At issue in Monistere v. State Farm Fire and Cas. Co., No. 07-31149 (5th Cir. Feb. 17, 2009) [here] was whether the insured homeowners recovered the appropriate amount under their flood policy for damage caused by Hurricane Katrina in August 2005.
The State Farm policy covered: (1) buildings for the amount of the "direct physical loss," up to $227,600; and (2) increased cost of compliance, which had a limit of $30,000. State Farm's adjuster initially estimated damage at $231,812.92, but this was later lowered to $133,212. State Farm paid the insured this amount, less a $500 deductible. The homeowner's submitted an estimate determining repairs would cost $154,843. This estimate was later increased to $171,638. State Farm never re-evaluated the premises nor paid any additional coverage for the building. The insureds eventually rebuilt their home for $535,000.
In January 2006, a state agency issued a "Substantial Damage Determination" letter, required the home to be rebuilt to a new height before flood insurance could be obtained. State Farm paid the full $30,000 in compliance coverage because compliance costs would far exceed this amount.
The homeowners sued in federal district court for inadequate coverage. The court had to determine the "direct physical loss", which the policy defined as "loss or damage to the insured property, directly caused by a flood." To determine "direct physical loss," the court used the judicially created "constructive total loss doctrine," and awarded the insureds their building coverage limits because there home was a constructive total loss by the flood damage. Judgment was entered on behalf of the insureds. The remainder of the amount available under the policy, or $86,787, was awarded.
The Fifth Circuit rejected use of the "constructive total loss doctrine." Although the home was a total loss, this was due to costs that regulatory authorities imposed for rebuilding, not damage to the property caused by flood. The compliance costs were capped in the policy at $30,000, and paid by State Farm. The district court could not attempt to balance the equities. Congress had determined the maximum amount that would be paid - $30,000.

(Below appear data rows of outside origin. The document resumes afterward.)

-- ==== Sys2Proof/Tests/Witnesses.lean ====
section
/-! SUPPORT. For every statement with hypotheses, a state and operands that meet all of them together, each clause at a
boundary of its range. The states are those of the vectors. -/

namespace Sys2Proof.Tests

open Sys2Proof Sys2Proof.Machine

/-! ## States that meet the invariant -/

theorem openDrain_of_lines {b : Bus} (h : ∀ l < b.dir.length, ¬ (b.dirOf l = .drive ∧ b.outOf l = true)) :
    b.openDrain := by
  intro l
  by_cases hb : l < b.dir.length
  · exact h l hb
  · intro hc
    have : b.dirOf l = .float := by
      rw [Bus.dirOf, List.getD_eq_getElem?_getD, List.getElem?_eq_none (by omega)]; rfl
    rw [this] at hc
    exact absurd hc.1 (by decide)

/-- The environment's script is no part of the invariant. -/
theorem inv_of_script {s : State} (h : s.Inv) (script : List (List (Nat × Bool))) :
    { s with script := script }.Inv :=
  ⟨h.lines, h.sized, h.openDrain, h.latch, h.outcome, h.idle⟩

/-- Nor are the exposed operations. -/
theorem inv_of_exposed {s : State} (h : s.Inv) (is : List Instr) : { s with exposed := is }.Inv :=
  ⟨h.lines, h.sized, h.openDrain, h.latch, h.outcome, h.idle⟩

theorem vec_inv (script : List (List (Nat × Bool))) : (vec script).Inv :=
  inv_of_script (s := vec [])
    ⟨by decide, ⟨rfl, rfl, rfl⟩, openDrain_of_lines (by decide), by decide, by decide, rfl⟩ script

theorem midFrame_inv (sda : Direction) (script : List (List (Nat × Bool))) : (midFrame sda script).Inv := by
  refine inv_of_script (s := midFrame sda []) ?_ script
  cases sda <;> exact ⟨by decide, ⟨rfl, rfl, rfl⟩, openDrain_of_lines (by decide), by decide, by decide, rfl⟩

theorem endCommand_next (r : Res) : ∃ t, endCommand r = .next t := by
  cases r <;> exact ⟨_, rfl⟩

/-- Every command of the vectors, in every environment, is accepted. -/
theorem command_next (i : Instr) (script : List (List (Nat × Bool)))
    (h : i = .writeByte dev 0x12 0x5A ∨ i = .writePage dev 0x12 [1, 2] 2 ∨ i = .readByte dev 0x12 ∨
      i = .readPage dev 0x12 1) : ∃ t, exec i (vec script) = .next t := by
  have hw : dev.wf 32 = true := by decide
  rcases h with rfl | rfl | rfl | rfl
  · rw [execWriteByte_eq _ _ rfl hw]; exact endCommand_next _
  · rw [execWritePage_eq _ rfl hw (by decide)]; exact endCommand_next _
  · rw [execReadByte_eq _ rfl hw]; exact endCommand_next _
  · rw [execReadPage_eq _ rfl hw (by decide)]; exact endCommand_next _

/-! ## Reset, step, decoding -/

theorem witness_ResetFloatsEveryLine : 31 < State.reset.cfg.nlines ∧ State.reset.bus.pulled 31 = false := by decide

/-- A step whose request encodes an operation that completes. -/
theorem step_of_request {s t : State} {r : Request} {rest : List Request} {i : Instr} (h0 : s.exposed = [])
    (h1 : s.requests = r :: rest) (h2 : readRequest r = .ok i) (h3 : exec i { s with requests := rest } = .next t) :
    step s = .next (t.afterOperation i) := by
  simp only [step, nextOperation_request h0 h1, h2, h3]

theorem witness_StepKeepsInvariant :
    ∃ s t : State, s.Inv ∧ step s = .next t ∧ s.requests = [.record (.writeByte dev 0x12 0x5A)] := by
  obtain ⟨t, ht⟩ := command_next (.writeByte dev 0x12 0x5A) [] (.inl rfl)
  refine ⟨{ vec [] with requests := [.record (.writeByte dev 0x12 0x5A)] }, _, ?_,
    step_of_request (rest := []) rfl rfl rfl ht, rfl⟩
  obtain ⟨h1, h2, h3, h4, h5, h6⟩ := vec_inv []
  exact ⟨h1, h2, h3, h4, h5, h6⟩

theorem witness_OpenDrainBetweenAccesses :
    (∃ t, (midFrame .drive []).Inv ∧ exec .stop (midFrame .drive []) = .next t) ∧
    ∃ t, (vec []).Inv ∧ exec (.readPage dev 0x12 1) (vec []) = .next t := by
  refine ⟨⟨_, midFrame_inv _ _, rfl⟩, ?_⟩
  obtain ⟨t, ht⟩ := command_next (.readPage dev 0x12 1) [] (by simp)
  exact ⟨t, vec_inv _, ht⟩

theorem witness_StepRunsDecodedOperation :
    (∃ s : State, s.exposed = [] ∧ s.requests = [.packet 0x1200A01D1C02 {}] ∧
      readRequest (.packet 0x1200A01D1C02 {}) = .ok (.readByte dev 0x12)) ∧
    (∃ s : State, s.exposed = [] ∧ s.requests = [.packet 0x04 {}] ∧
      readRequest (.packet 0x04 {}) = .error (.reservedBits 1)) ∧
    (∃ s : State, s.exposed = [] ∧ s.requests = []) ∧ 
    (∃ s : State, s.exposed = [.sendByteAddr 0x12] ∧ s.opened = true) ∧
    ∃ s : State, s.exposed = [.init] ∧ beginsWithInit .init = true :=
  ⟨⟨{ vec [] with requests := _ }, rfl, rfl, by decide⟩, ⟨{ vec [] with requests := _ }, rfl, rfl, by decide⟩,
    ⟨vec [], rfl, rfl⟩, ⟨{ vec [] with exposed := _, opened := true }, rfl, rfl⟩,
    { vec [] with exposed := _ }, rfl, rfl⟩
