-- ==== Sys2Proof/Machine/Meters.lean ====
section
/-! DEFINITION. The Meter bank (04_meters.md): charging a frame, refills, triggers, and the meter commands. -/

namespace Sys2Proof.Machine

/-! ## Charging (4.2) -/

/-- The cost of a frame: 1 + floor(payload length / 16) (R47, R74). -/
def frameCost (f : Frame) : Nat := 1 + f.payload.length / 16

/-- The frame conforms: enough credit, and for a SINGLE meter ARMED (R74). -/
def Meter.conforms (m : Meter) (cost : Nat) : Bool :=
  decide (cost ≤ m.credit) && (decide (m.mode ≠ .single) || decide (m.arm = .armed))

/-- The meter after a frame that conforms (R74). -/
def Meter.charge (m : Meter) (cost : Nat) : Meter :=
  { m with credit := m.credit - cost, conform := m.conform + 1 }

/-- The meter after a frame that exceeds: counted, and a SINGLE meter is SPENT (R74, R75). -/
def Meter.overrun (m : Meter) : Meter :=
  { m with exceeded := m.exceeded + 1, arm := if m.mode = .single then .spent else m.arm }

/-- This overrun makes the meter SPENT, which raises METER_SPENT (R75). -/
def Meter.justSpent (m : Meter) : Bool := decide (m.mode = .single) && decide (m.arm = .armed)

/-- A meter's decision on a frame; none when no meter was consulted (R47). -/
inductive MeterDecision where
  | notConsulted | conforms | exceeds (a : ExceedAction)
deriving DecidableEq, Repr

/-- A consultation of meter `n` for a frame of this cost; an OFF meter is not consulted (R47, R74, R75, R82). -/
def State.consult (s : State) (n : Nat) (cost : Nat) : MeterDecision × State :=
  let m := s.meter n
  if m.mode = .off then (.notConsulted, s)
  else if m.conforms cost then (.conforms, s.setMeter n (m.charge cost))
  else
    let s1 := s.setMeter n m.overrun
    (.exceeds m.exceed, if m.justSpent then s1.raise .meterSpent (BitVec.ofNat 16 n) else s1)

/-! ## Refills and triggers (4.3) -/

/-- The credit after a refill (R73, R77). -/
def Meter.refilled (m : Meter) : Nat := min m.ceiling (m.credit + m.refill)

/-- A period expiry: refill and a full period (R77, R79). -/
def Meter.onExpiry (m : Meter) : Meter := { m with credit := m.refilled, timer := some m.period }

/-- What a trunk SYNC event does to a meter (R81). -/
def Meter.onSync (m : Meter) : Meter :=
  if m.trigger then
    match m.mode with
    | .off => m
    | .single => { m with credit := m.ceiling, arm := .armed }
    | .continuous => m.onExpiry
    | .gated => m.onExpiry
  else m

/-- The SYNC triggers are served (R81). -/
def State.serveTriggers (s : State) : State :=
  { s with meters := { s.meters with meters := s.meters.meters.map Meter.onSync } }

/-- A trunk SYNC event: LOCKED, the timer restarts, the gate opens, the triggers are served (R131). -/
def State.trunkSync (s : State) : State :=
  (({ s with sync := { s.sync with locked := true, timer := some s.sync.timeout } }).setGate true).serveTriggers

/-- The timer a configuration starts with (R83, R87). -/
def startTimer (mode : MeterMode) (period : Nat) (gateOpen : Bool) : Option Nat :=
  match mode with
  | .off => none
  | .single => none
  | .continuous => some period
  | .gated => if gateOpen then some period else none

/-! ## Commands (4.4) -/

/-- A meter number of a command: 0 to 31. -/
def meterOk (n : Nat) : Bool := decide (n < Config.meterCount)

/-- A value of a configuration that must be 1 to 65535 (R83); a 16-bit field is never above. -/
def positive (n : Nat) : Bool := decide (1 ≤ n)

/-- The meter a SET_METER makes; none where R83 refuses it BAD_ARG. -/
def configuredMeter (payload : List Byte) (gateOpen : Bool) : Option Meter :=
  let ceiling := argHalf payload 2
  let refill := argHalf payload 4
  let period := argHalf payload 6
  match meterModeOf (argByte payload 1) with
  | none => none
  | some .off => some .zero
  | some mode =>
    if positive ceiling && positive refill && positive period then
      match exceedOf (argByte payload 8), flagOf (argByte payload 9) with
      | some ex, some tr =>
        some ⟨mode, ceiling, refill, period, ex, tr, ceiling, .armed, startTimer mode period gateOpen, 0, 0⟩
      | _, _ => none
    else none

/-- SET_METER (R83, R176). -/
def setMeterCommand (r : Request) (payload : List Byte) (s : State) : Answer :=
  let n := argByte payload 0
  withClaim r s <| withForm payload 10 s <|
    if meterOk n then
      match configuredMeter payload s.meters.gateOpen with
      | none => refuse .badArg s
      | some m => ⟨.ok, meterBytes n m s.meters.gateOpen, s.setMeter n m⟩
    else refuse .badArg s

/-- REARM_METER (R84, R177). -/
def rearmMeterCommand (r : Request) (payload : List Byte) (s : State) : Answer :=
  let n := argByte payload 0
  let m := s.meter n
  withClaim r s <| withForm payload 1 s <|
    if meterOk n && decide (m.mode = .single) then
      ⟨.ok, byte n ++ byte (armCode m.arm) ++ half m.credit, s.setMeter n { m with credit := m.ceiling, arm := .armed }⟩
    else refuse .badArg s

/-- READ_METER without the clear flag (R85, R177): it needs no claim and changes nothing. -/
def readMeterCommand (_ : Request) (payload : List Byte) (s : State) : Answer :=
  let n := argByte payload 0
  withForm payload 1 s <|
    if meterOk n then ⟨.ok, meterBytes n (s.meter n) s.meters.gateOpen, s⟩ else refuse .badArg s

/-- READ_METER with the clear flag (R85, R177): the counters become 0 after they are read. -/
def readMeterClearCommand (r : Request) (payload : List Byte) (s : State) : Answer :=
  let n := argByte payload 0
  let m := s.meter n
  withClaim r s <| withForm payload 1 s <|
    if meterOk n then
      ⟨.ok, meterBytes n m s.meters.gateOpen, s.setMeter n { m with conform := 0, exceeded := 0 }⟩
    else refuse .badArg s

/-! ## Resets (4.8) -/

/-- RESTART TRAFFIC at one meter (R87). -/
def Meter.restartTraffic (gateOpen : Bool) (m : Meter) : Meter :=
  { m with
    credit := m.ceiling, arm := .armed, conform := 0, exceeded := 0
    timer := startTimer m.mode m.period gateOpen }

/-- A meter at the start of a reset: OFF, its timer stopped (R88); the rest waits for the sweep. -/
def Meter.startReset (m : Meter) : Meter := { m with mode := .off, timer := none }

/-- The Meter bank at the start of a reset (R88). -/
def MeterBank.startReset (b : MeterBank) : MeterBank := ⟨b.meters.map Meter.startReset, false⟩

/-! ## Events -/

/-- SET_METER is executed (R83). -/
def execSetMeter (s : State) : Host.Outcome State Fault Refusal :=
  .next (runRequest (isCommand 0x19) setMeterCommand s)

/-- REARM_METER is executed (R84). -/
def execRearmMeter (s : State) : Host.Outcome State Fault Refusal :=
  .next (runRequest (isCommand 0x13) rearmMeterCommand s)

/-- READ_METER without the clear flag is executed (R85). -/
def execReadMeter (s : State) : Host.Outcome State Fault Refusal :=
  .next (runRequest (isRead 0x14 false) readMeterCommand s)

/-- READ_METER with the clear flag is executed (R85). -/
def execReadMeterClear (s : State) : Host.Outcome State Fault Refusal :=
  .next (runRequest (isRead 0x14 true) readMeterClearCommand s)

/-- PERIOD_EXPIRY (R77, R79): a meter whose period timer runs refills and starts a full period. A number above 31
names no meter (R72). -/
def execPeriodExpiry (n : Nat) (s : State) : Host.Outcome State Fault Refusal :=
  if meterOk n then
    .next (if s.device.resetHeld = false ∧ (s.meter n).timer.isSome then s.setMeter n (s.meter n).onExpiry else s)
  else .fault .noSuchMeter

end Sys2Proof.Machine
end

Next, the court considered the amount of loss recovery to which the insureds were entitled under federal flood regulations. State Farm's adjuster testified that the insureds' repair estimates did not evaluate what amounts were paid for repairs below the floodwater level and what amounts for damage above. Other claims were also not well developed. Only "direct physical loss" caused by flood was covered. Therefore, recovery for the mold damage caused by water remaining in the home after flood waters receded was not covered. There was no basis on which the district court could have awarded a specific additional sum or even have determined that more was owed. Therefore, the Fifth Circuit reversed and judgment was rendered in favor of State Farm.